Еду и воду доставляли дважды в день. При желании мне дозволялось проводить дни на палубе, но даже во время беготни в уборную, когда больше не было сил терпеть, я быстро уставала от внимания и советов.
Не поднимайся туда, это опасно. Простудишься. Подхватишь лихорадку.
Нельзя есть баранину. Никаких крабов и креветок. Дыни, бананы, папайю и манго беременным нельзя!
Нет. Нет. Нельзя!
Я хотела крикнуть в ответ, что могу сама позаботиться о себе, но вместо этого торчала в каюте наедине со своими бешеными мыслями. Мне никак не удавалось осмыслить столь внезапные перемены, что произошли со мной. Я собиралась стать матерью.
Мать…
Кто-то будет так меня называть.
Мальчик или девочка. Старый знахарь так никому и не сказал пол ребенка, даже Ченг Яту. Меня бы уважали наравне с богами, роди я сына. Я наконец заслужила бы особое место в обществе морских разбойников, как мать драгоценного наследника мужского пола. А если нет? Достаточно вспомнить унижения, которые пережила моя мать, чтобы понять: для такого человека, как Ченг Ят, солнце и луна столкнутся и испепелят мир, если я не рожу мальчика. Причем виновата буду только я, недостойная жена, нарушившая правило трех послушаний: женщина до брака слушается отца, после свадьбы — мужа, а после смерти мужа — сына.
Как будто смерть мужа предопределена. Как будто мужчины к любой момент могут продать и похитить меня, надpyгаться надо мной, а потом еще и умереть на мне.
Я шлепнула себя по животу, словно давая пощечину ребенку: «Я не хочу тебя! Я не хочу тебя! Я не хочу тебя!»
Мальчиков вырывали из рук, бросали в бой — если они не бежали туда по собственной воле, — чтобы материнское сердце обезумело.
«Я не хочу тебя!»
Мальчики превращались в мужчин, которые дрались и пили, продавали девушек и воровали женщин.

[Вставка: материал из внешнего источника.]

-- ==== Sys2Proof/Proofs/SupplyCrossings.lean ====
section
/-!
PROOFS. The crossings of the supply thresholds (section 1.4): the state in which a supply-low entry abandons the running
work, and what is left of each kind of work. Settles O14.
-/

namespace Sys2Proof.Machine

/-! ### The state in which the running work is abandoned -/

/-- What a supply-low entry has done to `s` when it comes to the running work (R7, R8, R13). -/
structure State.EntersInhibit (s u : State) : Prop where
  top : u.sr.top = .active
  monitor : u.sr.monitor = .inhibit
  tick : u.sr.tick = s.sr.tick
  ae : u.ae = { s.ae with supplyLow := true }
  eu : u.eu = (s.eu.offered s.sr.tick .supplyLow).raised 0x40
  su : u.su = s.su
  rd : u.rd = s.rd
  bc : u.bc = s.bc
  pf : u.pf = s.pf
  pu : u.pu = s.pu
  cs : u.cs = s.cs
  ledger : u.ledger = s.ledger
  array : u.array = s.array

/-- The command of a supply-low entry is the entry, then the abandoning of the work that writes (R8). -/
theorem exec_supplyLowEntry (s : State) (rxd : Bool) (hrun : s.isRunning = true) (hm : s.sr.monitor = .normal) :
    ∃ u, s.EntersInhibit u ∧ exec (.supplyLowEntry rxd) s = .next u.abandonWrites := by
  have hrun' : ({ s with pins := { s.pins with vdd := .low } } : State).isRunning = true := hrun
  have hexec : exec (.supplyLowEntry rxd) s =
      .next (State.wake { s with pins := { s.pins with vdd := .low } } rxd).enterInhibit := by
    simp [exec, execSupplyLowEntry, State.supplyLowEntry, hrun', hm]
  obtain ⟨hsu, hrd, hae, hbc, hpf, hpu, heu, hcs, harray, hledger, -, -, -, htick, -, -⟩ :=
    State.wake_frame { s with pins := { s.pins with vdd := .low } } rxd
  have htop := State.wake_top _ rxd hrun'
  generalize State.wake { s with pins := { s.pins with vdd := .low } } rxd = w at *
  refine ⟨_, ?_, hexec.trans (congrArg _ w.enterInhibit_eq)⟩
  refine ⟨htop, rfl, htick, ?_, ?_, hsu, hrd, hbc, hpf, hpu, hcs, hledger, harray⟩
  · simp only [hae]
  · simp only [heu, htick]

namespace State.EntersInhibit
variable {s u : State}

theorem engine (h : s.EntersInhibit u) : u.ae.engine = s.ae.engine := by rw [h.ae]

theorem supplyLow (h : s.EntersInhibit u) : u.ae.supplyLow = true := by rw [h.ae]

theorem slot (h : s.EntersInhibit u) (i : Nat) : u.slot i = s.slot i := by rw [State.slot, State.slot, h.rd]

theorem agrees (h : s.EntersInhibit u) (hc : s.coherent = true) : u.Agrees :=
  (State.agrees_of_coherent hc).congr h.rd h.engine h.bc h.ledger

end State.EntersInhibit

/-! ### An abandoned request -/

/-- What is left of an abandoned PROGRAM: its answer SUPPLY_LOW (R129). -/
theorem State.abandonWrites_programming (u : State) (h : u.Agrees) (op : ProgramOp) (he : u.ae.engine = .programming op)
    (ho : (u.slot op.slot).orphaned = false) :
    u.abandonWrites.slot op.slot =
      { u.slot op.slot with
        state := .answered, completion := u.rd.nextCompletion
        response := [(u.slot op.slot).request.code, 14] } := by
  have habandon : u.abandonWrites = (u.interrupted.finishRunning op.slot .supplyLow []).engineFreed := by
    simp only [State.abandonWrites, he]
  obtain ⟨-, -, -, -, -, hrd, hae, hledger, hbc, -⟩ := u.interrupted_frame
  have hagrees : u.interrupted.Agrees := h.congr hrd (by rw [hae]) hbc hledger
  have hslot : u.interrupted.slot op.slot = u.slot op.slot := by rw [State.slot, State.slot, hrd]
  have hkept := hagrees.slot_finishFreed (i := op.slot) (by rw [hae, he]; rfl) (by rw [hslot]; exact ho) .supplyLow []
  rw [habandon, hkept, hslot, hrd]
  rfl

/-- An abandoned store write is the end of its request, with SUPPLY_LOW, and the stores stand as they are (R173, R206). -/
theorem State.abandonWrites_storing (u : State) (op : StoreOp) (he : u.ae.engine = .storing op) :
    u.abandonWrites = (u.finishRunning op.slot .supplyLow []).engineFreed := by
  simp only [State.abandonWrites, he]

/-- The slot of the engine's operation, of a store write (R111). -/
theorem StoreOp.slot?_eq (op : StoreOp) : (Engine.storing op).slot? = some op.slot := by
  cases op <;> rfl

/-! ### An abandoned batch -/

/-- The code of a sector's outcome once the batch is aborted for the supply (R143, R158). -/
def Batch.abortedCode (b : Batch) (sector : Nat) : Byte :=
  match b.role sector with
  | some (.done o) => o.code
  | some _ => 5
  | none => 0

/-- The role a sector has once the batch is aborted for the supply (R143, R146). -/
def Role.aborted : Role → Role
  | .done o => .done o
  | .pending | .erasing => .done .abortedSupply

/-- An abort gives each sector of the set its role in place. -/
theorem Batch.abortRest_set (b : Batch) : b.abortRest.set = b.set.map (fun e => (e.1, e.2.aborted)) := by
  refine List.map_congr_left (fun e _ => ?_)
  obtain ⟨n, role⟩ := e
  cases role <;> rfl

/-- An unfinished sector takes ABORTED_SUPPLY; a sector that is done keeps its outcome (R146). -/
theorem Batch.outcomeCode_abortRest (b : Batch) (held : Option EraseOp) (k : Nat) :
    Batch.outcomeCode { b.abortRest with held := held } [] k = b.abortedCode k := by
  have hrole : Batch.role { b.abortRest with held := held } k = (b.role k).map Role.aborted := by
    simp [Batch.role, Batch.abortRest_set, List.find?_map, Function.comp_def]
  simp only [Batch.outcomeCode, Batch.abortedCode, hrole]
  cases b.role k with
  | none => rfl
  | some role => cases role <;> rfl

/-- A sector set of which one was Erasing answers SUPPLY_LOW (R158). -/
theorem eraseStatus_aborted (b : Batch) (sectors : List Nat) (k : Nat) (hk : k ∈ sectors) (hr : b.role k = some .erasing) :
    eraseStatus (sectors.map b.abortedCode) = .supplyLow := by
  have hcode : b.abortedCode k = 5 := by simp only [Batch.abortedCode, hr]
  have hm : (5 : Byte) ∈ sectors.map b.abortedCode := hcode ▸ List.mem_map_of_mem hk
  exact if_pos (List.contains_iff_mem.mpr hm)

/-- With its one member not orphaned, a batch completes by that member's answer and the cause (R157, R158). -/
theorem State.finishBatch_one (v : State) (m : Member) (hm : v.bc.members = [m]) (ho : (v.slot m.slot).orphaned = false) :
    v.finishBatch = (State.raise
      (v.answer m.slot (eraseStatus (m.sectors.map (v.bc.outcomeCode [])))
        (eraseResults (v.slot m.slot).request m.sectors (v.bc.outcomeCode []))) .eraseComplete).clearBatch := by
  simp [State.finishBatch, State.completeBatch, hm, State.settleMember, State.reportOrphans, ho]

/-- What is left of a sector's work with no head waiting: an Idle engine, no batch, the sector as it was (R146). -/
theorem State.abandonWrites_erasing (u : State) (op : EraseOp) (he : u.ae.engine = .erasingSector op)
    (hq : u.rd.queue = []) :
    u.abandonWrites = State.abortBatch { u with ae := { u.ae with engine := .idle } } := by
  have habandon : u.abandonWrites = (State.abortBatch { u with ae := { u.ae with engine := .idle } }).engineFreed := by
    simp only [State.abandonWrites, he]
  obtain ⟨hbc, -, -, hqueue⟩ := State.finishBatch_work
    { u with ae := { u.ae with engine := .idle }, bc := { u.bc.abortRest with held := none } }
  rw [habandon]
  exact State.engineFreed_quiet _ (congrArg Batch.state hbc) (hqueue.trans hq)

/-- The abort of a batch of one ERASE_SECTORS with a sector Erasing: its answer, and the cause (R146, R157, R158). -/
theorem State.abortBatch_one (u : State) (m : Member) (sectors : List Byte) (k : Nat) (hm : u.bc.members = [m])
    (hlt : m.slot < u.rd.slots.length) (ho : (u.slot m.slot).orphaned = false)
    (hreq : (u.slot m.slot).request = .eraseSectors sectors) (hk : k ∈ m.sectors) (hr : u.bc.role k = some .erasing) :
    u.abortBatch.slot m.slot = { u.slot m.slot with
        state := .answered, completion := u.rd.nextCompletion
        response := [0x04, 14, octet m.sectors.length] ++
          m.sectors.flatMap (fun n => [octet n, u.bc.abortedCode n]) } ∧
      u.abortBatch.eu = u.eu.raised 0x08 := by
  have hcode : Batch.outcomeCode { u.bc.abortRest with held := none } [] = u.bc.abortedCode :=
    funext (u.bc.outcomeCode_abortRest none)
  have hend := State.finishBatch_one { u with bc := { u.bc.abortRest with held := none } } m hm ho
  have habort : u.abortBatch = State.finishBatch { u with bc := { u.bc.abortRest with held := none } } := rfl
  rw [← habort] at hend
  constructor
  · rw [hend]
    refine (State.slot_answer_same { u with bc := { u.bc.abortRest with held := none } } _ _ hlt).trans ?_
    have hslot : State.slot { u with bc := { u.bc.abortRest with held := none } } m.slot = u.slot m.slot := rfl
    simp only [hslot, hcode, eraseStatus_aborted u.bc m.sectors k hk hr, hreq]
    rfl
  · rw [hend]
    rfl

/-! ### The exit -/

/-- The command of a supply-low exit wakes the device, clears the flag and offers SUPPLY_OK (R9, R13). -/
theorem exec_supplyLowExit (s : State) (rxd : Bool) (hrun : s.isRunning = true) (hm : s.sr.monitor = .inhibit) :
    Answers (exec (.supplyLowExit rxd) s) (fun t =>
      t.sr.top = .active ∧ t.sr.monitor = .normal ∧ t.sr.tick = s.sr.tick ∧
      t.ae = { s.ae with supplyLow := false } ∧ t.eu = s.eu.offered s.sr.tick .supplyOk ∧
      t.su = s.su ∧ t.rd = s.rd ∧ t.bc = s.bc ∧ t.pf = s.pf ∧ t.pu = s.pu ∧ t.cs = s.cs ∧
      t.ledger = s.ledger ∧ t.array = s.array) := by
  refine ⟨_, rfl, ?_⟩
  have hrun' : ({ s with pins := { s.pins with vdd := .good } } : State).isRunning = true := hrun
  obtain ⟨hsu, hrd, hae, hbc, hpf, hpu, heu, hcs, harray, hledger, -, -, -, htick, -, -⟩ :=
    State.wake_frame { s with pins := { s.pins with vdd := .good } } rxd
  have htop := State.wake_top _ rxd hrun'
  simp only [State.supplyLowExit, hrun', hm, beq_self_eq_true, Bool.and_self, if_true, State.offer_eq]
  refine ⟨htop, trivial, htick, ?_, ?_, hsu, hrd, hbc, hpf, hpu, hcs, hledger, harray⟩
  · simp only [hae]
  · simp only [heu, htick]

/-! ### O14 -/

/-- Settles O14: the entry is `exec_supplyLowEntry`, and what it abandons one lemma for each kind of work. -/
theorem supplyCrossingsAreLogged : Obligations.SupplyCrossingsAreLogged := by
  unfold Obligations.SupplyCrossingsAreLogged
  intro s rxd op sop eop j m sectors hrun
  refine ⟨fun hm hw => ?_, fun hm he hc ho => ?_, fun hm he hj hc ho => ?_, fun hm he hc hq => ?_,
    fun hm => exec_supplyLowExit s rxd hrun hm⟩
  · obtain ⟨u, hu, hexec⟩ := exec_supplyLowEntry s rxd hrun hm
    rw [hexec, u.abandonWrites_of_writesNothing (by rw [hu.engine]; exact hw)]
    exact Answers.of_next ⟨hu.top, hu.monitor, hu.tick, hu.ae, hu.eu, hu.su, hu.rd, hu.bc, hu.pf, hu.pu, hu.cs,
      hu.ledger, hu.array⟩
  · obtain ⟨u, hu, hexec⟩ := exec_supplyLowEntry s rxd hrun hm
    have hslot := u.abandonWrites_programming (hu.agrees hc) op (hu.engine.trans he) (by rw [hu.slot]; exact ho)
    have hlow := u.abandonWrites_beyondWork.supplyLow.trans hu.supplyLow
    rw [hu.slot, hu.rd] at hslot
    rw [hexec]
    refine Answers.of_next ⟨hlow, ?_⟩
    rw [hslot]
    exact ⟨rfl, rfl, rfl, rfl⟩
  · obtain ⟨u, hu, hexec⟩ := exec_supplyLowEntry s rxd hrun hm
    have hjop : sop.slot = j := by
      rw [he, sop.slot?_eq] at hj
      exact Option.some.inj hj
    subst hjop
    have hslot := (hu.agrees hc).slot_finishFreed (i := sop.slot) (by rw [hu.engine]; exact hj)
      (by rw [hu.slot]; exact ho) .supplyLow []
    have hframe := u.finishFreed_frame sop.slot .supplyLow []
    rw [hexec, u.abandonWrites_storing sop (hu.engine.trans he)]
    refine Answers.of_next ⟨hframe.supplyLow.trans hu.supplyLow, hframe.pu.trans hu.pu, hframe.cs.trans hu.cs,
      hframe.array.trans hu.array, ?_, fun hb hq => ?_⟩
    · rw [hslot, hu.slot, hu.rd]
      rfl
    · rw [u.finishRunning_answered sop.slot .supplyLow [] (by rw [hu.slot]; exact ho),
        State.engineFreed_quiet _ (by rw [← hb, ← hu.bc]; rfl) (by rw [← hq, ← hu.rd]; rfl)]
      exact ⟨rfl, hu.bc, hu.eu⟩
  · obtain ⟨u, hu, hexec⟩ := exec_supplyLowEntry s rxd hrun hm
    rw [hexec, u.abandonWrites_erasing eop (hu.engine.trans he) (by rw [hu.rd]; exact hq)]
    obtain ⟨hbc, hae, hledger, -⟩ := State.finishBatch_work
      { u with ae := { u.ae with engine := .idle }, bc := { u.bc.abortRest with held := none } }
    have hframe := State.abortBatch_frame { u with ae := { u.ae with engine := .idle } }
    refine Answers.of_next ⟨hae.trans (by rw [hu.ae]), hbc, hledger.trans hu.ledger, hframe.array.trans hu.array,
      hframe.pu.trans hu.pu, hframe.cs.trans hu.cs, fun hone ho hreq hk hr => ?_⟩
    have hbatched : (u.slot m.slot).state = .batched :=
      (hu.agrees hc).slots.batched m (by rw [hu.bc, hone]; exact List.mem_singleton_self m)
    have hlt := u.lt_of_slot_state (i := m.slot) (by rw [hbatched]; decide)
    obtain ⟨hslot, heu⟩ := State.abortBatch_one { u with ae := { u.ae with engine := .idle } } m sectors eop.sector
      (by rw [← hone, ← hu.bc]) hlt ((congrArg Slot.orphaned (hu.slot m.slot)).trans ho)
      ((congrArg Slot.request (hu.slot m.slot)).trans hreq) hk (by rw [← hr, ← hu.bc])
    constructor
    · refine hslot.trans ?_
      have hsame : State.slot { u with ae := { u.ae with engine := .idle } } m.slot = s.slot m.slot := hu.slot m.slot
      rw [hsame]
      simp only [hu.rd, hu.bc]
      rfl
    · exact heu.trans (congrArg (fun e : EventUnit => e.raised 0x08) hu.eu)

end Sys2Proof.Machine
end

Кулак вонзился в живот: «Я не хочу тебя!»
Но тут я перехватила собственное запястье и приказала себе остановиться. У меня все плыло перед глазами, хотя корабль не двигался. Я тяжело дышала, глубоко вдыхая и с шумом выдыхая, пока буря в голове не утихла.
Хотела бы я тебя, будь ты девочкой?
Дочь никогда не отнимут у меня, ни за какие деньги мира, не заставят выйти замуж против ее или моей воли. Моя дочь научится обращаться с ружьями и мечами, а если мне не удастся найти слона, куплю ей лошадь или осла.
Я откинулась назад и погладила того, кто поселился внутри: «Если тебе всенепременно нужно выползти у меня между ног в этот ужасный мир, пусть хотя бы боги сделают тебя девочкой».
Однажды утром я проснулась поздно; разум был ясным, как осенний воздух. Болезненные ощущения ушли. Только когда я встала и потянулась, легкая боль в ногах напомнила мне, что я ношу ребенка. Меня влекло к свету, свежему воздуху и еде. Я была голодна как собака.
Похоже, мы стояли на якоре у необитаемого скалистого берега, но кораблей было слишком много — видимо, не только наша эскадра. Кок сунул мне в руки миску с кашей, но я оттолкнула ее.